» WHAT YOU NEED TO DO: Only lines holding "opaque" are needed; copy each of them from the data below.

» AVAILABLE DATA:
/-! A command keeps the invariant. -/

theorem bufferInv_of_commandBody {i : Instr} {s u : State} (hinv : BufferInv s) (h : commandBody i s = .ok u) :
    BufferInv u := by
  obtain ⟨hlegal, hwf, hbelow, hlen⟩ := hinv
  obtain ⟨⟨l, hl, hm⟩, hfit⟩ := commandBody_stores h
  have hframe := commandBody_frame h
  rw [BufferInv, hframe.own.1]
  refine ⟨hlegal, hm ▸ writeBytes_wf hwf _ l, fun c hc => ?_, ?_⟩
  · by_cases hi : WritesDbuf i
    · rw [hm] at hc
      obtain hc | ⟨-, hc⟩ := mem_writeBytes hc
      · exact hbelow c hc
      · rw [hl] at hc
        exact fitsBuffer_iff.mpr (fits_of_le hc (hfit hi))
    · exact hbelow c (hframe.dbuf hi ▸ hc)
  · obtain hdlen | hdlen := dlen_of_commandBody h
    · rw [hdlen]; exact hlen
    · exact lengthFits_of_fits hlegal hdlen

theorem scheduleInv_of_commandBody {i : Instr} {s u : State} (hinv : ScheduleInv s) (h : commandBody i s = .ok u) :
    ScheduleInv u := by
  by_cases hi : i = .keyexp
  · subst hi
    obtain ⟨hkey, rfl⟩ := keyexpBody_eq_ok.mp h
    rw [ScheduleInv, if_pos (schedValid_setSchedValid _)]
    exact ⟨keyBytes s, (keyBytes_length hkey).2, rfl, rfl⟩
  · obtain ⟨hrk, hnr, hstatus⟩ := (commandBody_frame h).schedule hi
    rw [ScheduleInv, State.schedValid, hrk, hnr, hstatus]
    exact hinv

theorem inv_of_commandBody {i : Instr} {s u : State} (hinv : Inv s) (h : commandBody i s = .ok u) : Inv u := by
  obtain ⟨hbuffer, ⟨hreserved, herr⟩, hschedule⟩ := hinv
  have hframe := commandBody_frame h
  exact ⟨bufferInv_of_commandBody hbuffer h, ⟨hframe.reserved.trans hreserved, hframe.err ▸ herr⟩,
    scheduleInv_of_commandBody hschedule h⟩

theorem inv_setErr {s : State} {e : BitVec 4} (hinv : Inv s) (he : e.toNat ≤ 8) : Inv (s.setErr e) := by
  obtain ⟨hbuffer, ⟨hreserved, -⟩, hschedule⟩ := hinv
  refine ⟨hbuffer, ⟨(statusReserved_statusWithErr _ _).trans hreserved, by rwa [err_setErr]⟩, ?_⟩
  rw [ScheduleInv, schedValid_setErr]
  exact hschedule

theorem inv_of_exec {i : Instr} {s t : State} (hinv : Inv s) (h : exec i s = .next t) : Inv t := by
  rw [exec_eq_deliver] at h
  obtain ⟨u, hbody, rfl⟩ | ⟨e, -, rfl⟩ := deliver_cases h
  · exact inv_setErr (inv_of_commandBody hinv hbody) (Nat.zero_le 8)
  · exact inv_setErr hinv (errCode_le e)

theorem inv_of_hostCommand {w : BitVec 16} {s t : State} (hinv : Inv s) (h : hostCommand w s = .next t) : Inv t := by
  have hcmd : Inv { s with cmd := w } := hinv
  obtain ⟨i, hi⟩ | hi := hostCommand_cases w s
  · exact inv_of_exec hcmd (hi.symm.trans h)
  · obtain rfl := Host.Outcome.next.inj (hi.symm.trans h)
    exact inv_setErr hcmd (errCode_le _)

/-! A step keeps the invariant. -/

/-- A write to a register the invariant speaks of is a write of DBUF or DLEN, or runs a command. -/
theorem inv_of_hostWrite {r : Reg} {i v : Nat} {s t : State} (hinv : Inv s) (he : cellExists s.params r i = true)
    (h : hostWrite r i v s = .next t) : Inv t := by
  cases r with
  | cmd => exact inv_of_hostCommand hinv h
  | status | rk | nr | k1 | k2 | tag | key | keylen | iv | ivlen | blk | padbs => cases h; exact hinv
  | dbuf =>
    cases h
    obtain ⟨⟨hlegal, hwf, hbelow, hlen⟩, hrest⟩ := hinv
    refine ⟨⟨hlegal, write_wf hwf _ _, fun c hc => ?_, hlen⟩, hrest⟩
    obtain hc | ⟨rfl, -⟩ := mem_write hc
    · exact hbelow c hc
    · exact he
  | dlen =>
    cases h
    obtain ⟨⟨hlegal, hwf, hbelow, -⟩, hrest⟩ := hinv
    exact ⟨⟨hlegal, hwf, hbelow, lengthFits_truncLength _ _⟩, hrest⟩

theorem withCell_eq_next {r : Reg} {i : Nat} {k : State → Result State} {s t : State} :
    withCell r i k s = .next t ↔ cellExists s.params r i = true ∧ k s = .next t := by
  unfold withCell
  split <;> simp_all

/-- A bus access that is answered is the access to an existing cell. -/
theorem withBusCell_eq_next {offset size : Nat} {k : Reg → Nat → State → Result State} {s t : State}
    (h : withBusCell offset size k s = .next t) : ∃ r i, cellExists s.params r i = true ∧ k r i s = .next t := by
  cases hcell : busCell s.params offset size with
  | none => rw [withBusCell_of_none hcell] at h; cases h
  | some c =>
    rw [withBusCell_of_some hcell] at h
    exact ⟨c.1, c.2, (busCell_eq_some.mp hcell).1, h⟩

/-- What an operation of the host that is answered does: it resets, or reads or writes an existing cell. -/
theorem hostStep_cases {op : HostOp} {s t : State} (h : hostStep op s = .next t) :
    t = hostReset s ∨ (∃ r i, hostRead r i s = .next t) ∨
      ∃ r i v, cellExists s.params r i = true ∧ hostWrite r i v s = .next t := by
  cases op with
  | read r i => exact .inr (.inl ⟨r, i, (withCell_eq_next.mp h).2⟩)
  | write r i v => exact .inr (.inr ⟨r, i, v, withCell_eq_next.mp h⟩)
  | reset | resetDuring _ => exact .inl (Host.Outcome.next.inj h).symm
  | busRead offset size =>
    obtain ⟨r, i, -, hread⟩ := withBusCell_eq_next h
    exact .inr (.inl ⟨r, i, hread⟩)
  | busWrite offset size v =>
    obtain ⟨r, i, hcell⟩ := withBusCell_eq_next h
    exact .inr (.inr ⟨r, i, v, hcell⟩)

theorem inv_of_hostStep {op : HostOp} {s t : State} (hinv : Inv s) (h : hostStep op s = .next t) : Inv t := by
  obtain rfl | ⟨r, i, hread⟩ | ⟨r, i, v, he, hwrite⟩ := hostStep_cases h
  · exact inv_resetWith hinv.1.1
  · cases hread; exact hinv
  · exact inv_of_hostWrite hinv he hwrite

/-- Settles O14: taking an operation off the list touches no register, and the operation keeps the invariant. -/
theorem stepKeepsInv : Obligations.StepKeepsInv := by
  unfold Obligations.StepKeepsInv
  intro s t hinv h
  cases hp : s.pending with
  | nil =>
    rw [step_of_idle hp] at h
    exact Host.Outcome.next.inj h ▸ hinv
  | cons op rest =>
    have htaken : Inv (takeOp s rest) := hinv
    rw [step, hp] at h
    exact inv_of_hostStep htaken h

/-! The safe host. -/

theorem hostCommand_keeps_own {w : BitVec 16} {s t : State} (h : hostCommand w s = .next t) :
    t.params = s.params ∧ t.pending = s.pending := by
  obtain ⟨i, hi⟩ | hi := hostCommand_cases w s
  · obtain ⟨u, e, hframe, rfl⟩ := exec_frame (hi.symm.trans h)
    obtain ⟨hparams, hpending, -⟩ := hframe.own
    exact ⟨hparams, hpending⟩
  · obtain rfl := Host.Outcome.next.inj (hi.symm.trans h)
    exact ⟨rfl, rfl⟩

theorem hostWrite_keeps_own (r : Reg) (i v : Nat) (s : State) :
    ∃ t, hostWrite r i v s = .next t ∧ t.params = s.params ∧ t.pending = s.pending := by
  by_cases hcmd : r = .cmd
  · subst hcmd
    obtain ⟨t, ht⟩ := hostCommand_completes (BitVec.ofNat 16 v) s
    exact ⟨t, ht, hostCommand_keeps_own ht⟩
  · exact hostWrite_completes hcmd i v s

/-- A safe operation is answered, and changes neither the parameters nor what the host has still to do. -/
theorem hostStep_of_safe {op : HostOp} {s : State} (h : safeOp s.params op = true) :
    ∃ t, hostStep op s = .next t ∧ t.params = s.params ∧ t.pending = s.pending := by
  cases op with
  | read r i => exact ⟨_, withCell_of_exists h _, rfl, rfl⟩
  | write r i v =>
    obtain ⟨t, ht, hown⟩ := hostWrite_keeps_own r i v s
    exact ⟨t, (withCell_of_exists h _).trans ht, hown⟩
  | reset | resetDuring _ => exact ⟨_, rfl, rfl, rfl⟩
  | busRead offset size =>
    obtain ⟨c, hcell⟩ := Option.isSome_iff_exists.mp h
    exact ⟨_, withBusCell_of_some hcell _, rfl, rfl⟩
  | busWrite offset size v =>
    obtain ⟨c, hcell⟩ := Option.isSome_iff_exists.mp h
    obtain ⟨t, ht, hown⟩ := hostWrite_keeps_own c.1 c.2 v s
    exact ⟨t, (withBusCell_of_some hcell _).trans ht, hown⟩

/-- Settles O15: the operation taken is safe (`hostStep_of_safe`), and the others stay as they are. -/
theorem safeHostNeverStops : Obligations.SafeHostNeverStops := by
  unfold Obligations.SafeHostNeverStops
  intro s hsafe
  cases hp : s.pending with
  | nil => exact ⟨s, step_of_idle hp, hsafe⟩
  | cons op rest =>
    unfold SafeHost at hsafe
    rw [hp, List.forall_mem_cons] at hsafe
    obtain ⟨hop, hrest⟩ := hsafe
    obtain ⟨t, ht, hparams, hpending⟩ := hostStep_of_safe (s := takeOp s rest) hop
    refine ⟨t, by rw [step, hp]; exact ht, ?_⟩
    rw [SafeHost, hpending, hparams]
    exact hrest
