-- ==== Sys2Proof/Decode.lean ====
section
/-! DEFINITION. The decoder over the bits of spec/opcode_table.json. The part is a block: it takes commands, not words, and
no row of the table gives any bits, so no word spells a command. (The unit's own decoding, of Ethernet frames into farm
control messages and management requests, is in Machine/Frames.lean and Machine/Operands.lean.) -/

namespace Sys2Proof

/-- The command that the low `nbits` bits of `w` spell by the table's bits: none, as no row of the table gives bits. -/
def decodeTableWord (_nbits _w : Nat) : Option Instr := none

end Sys2Proof
end

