-- ==== Sys2Proof/Config.lean ====
section
/-! DEFINITION. What an implementation fixes and the spec leaves open: constants WITHOUT a body, so that nothing can be
proved of their values and a claim holds whatever they are. -/

namespace Sys2Proof.Config

/-- The station address "fixed at manufacture" (R169): its value is the part's own. See notes/assumptions/3.md. -/
opaque stationAddress : Mac

/-- The byte by which READ WAVE reports a wave record's state (R56, R74): R174 codes the step state and the move state,
but gives no code for FORMING and RUNNING. The argument says whether the record is RUNNING. See notes/assumptions/4.md. -/
opaque waveStateCode : Bool → Byte

/-- What the fields A, P, REL, MOV and SET of a step in READ WAVE (0 to 4 in that order) hold while they have no value, A while it is
pending among them: R174 gives each a presence bit and no value for its absence. See notes/assumptions/4.md. -/
opaque absentField : Nat → BitVec 16

/-- Whether the bit "A present" of a step's presence byte in READ WAVE is set while compare A is pending: R174 gives bit 0 to A present and
bit 1 to A pending, R57 has pending as neither absent nor a value, and no rule says how bit 0 then stands. DESIGN CHOICE: the bit is
free. See notes/assumptions/4.md. -/
opaque presentWhilePending : Bool

/-- What the step-count byte of a FORMING record in READ WAVE holds. R74 reports its step list absent; R174 codes an absent one-byte field
255 and gives no count for an absent list. DESIGN CHOICE: the byte is free. See notes/assumptions/4.md. -/
opaque absentStepCount : Byte

/-- Which of several steps that can release in one event releases first (R91: "in either order"). The argument is the
state's draw counter. See notes/assumptions/5.md. -/
opaque pickStep : Nat → Nat

/-- Whether a later step of a wave releases in the event in which an earlier step of that wave released, when that release meets the last
of its conditions. R85 makes its release test at the event in which the earlier step leaves HOLDING; R91 says that two steps of one wave
cannot release in the same event. DESIGN CHOICE: the answer is free. See notes/assumptions/25.md. -/
opaque waveReleasesAgain : Bool

/-- Whether a REPORT frame's forwarded copy is placed in U's queue before (`true`) or after the notices that its own tap
raises (R164, R166 give no order between the two). The argument is the draw counter. See notes/assumptions/6.md. -/
opaque forwardFirst : Nat → Bool

/-- The level of the MOTION output while RSTN is held low or the supply is absent (R140 says only that the release of
RSTN deasserts it). The argument is the draw counter. See notes/assumptions/7.md. -/
opaque motionWhileHeld : Nat → Bool

end Sys2Proof.Config
end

» TASK ANSWER:
opaque stationAddress : Mac
opaque waveStateCode : Bool → Byte
opaque absentField : Nat → BitVec 16
opaque presentWhilePending : Bool
opaque absentStepCount : Byte
opaque pickStep : Nat → Nat
opaque waveReleasesAgain : Bool
opaque forwardFirst : Nat → Bool
opaque motionWhileHeld : Nat → Bool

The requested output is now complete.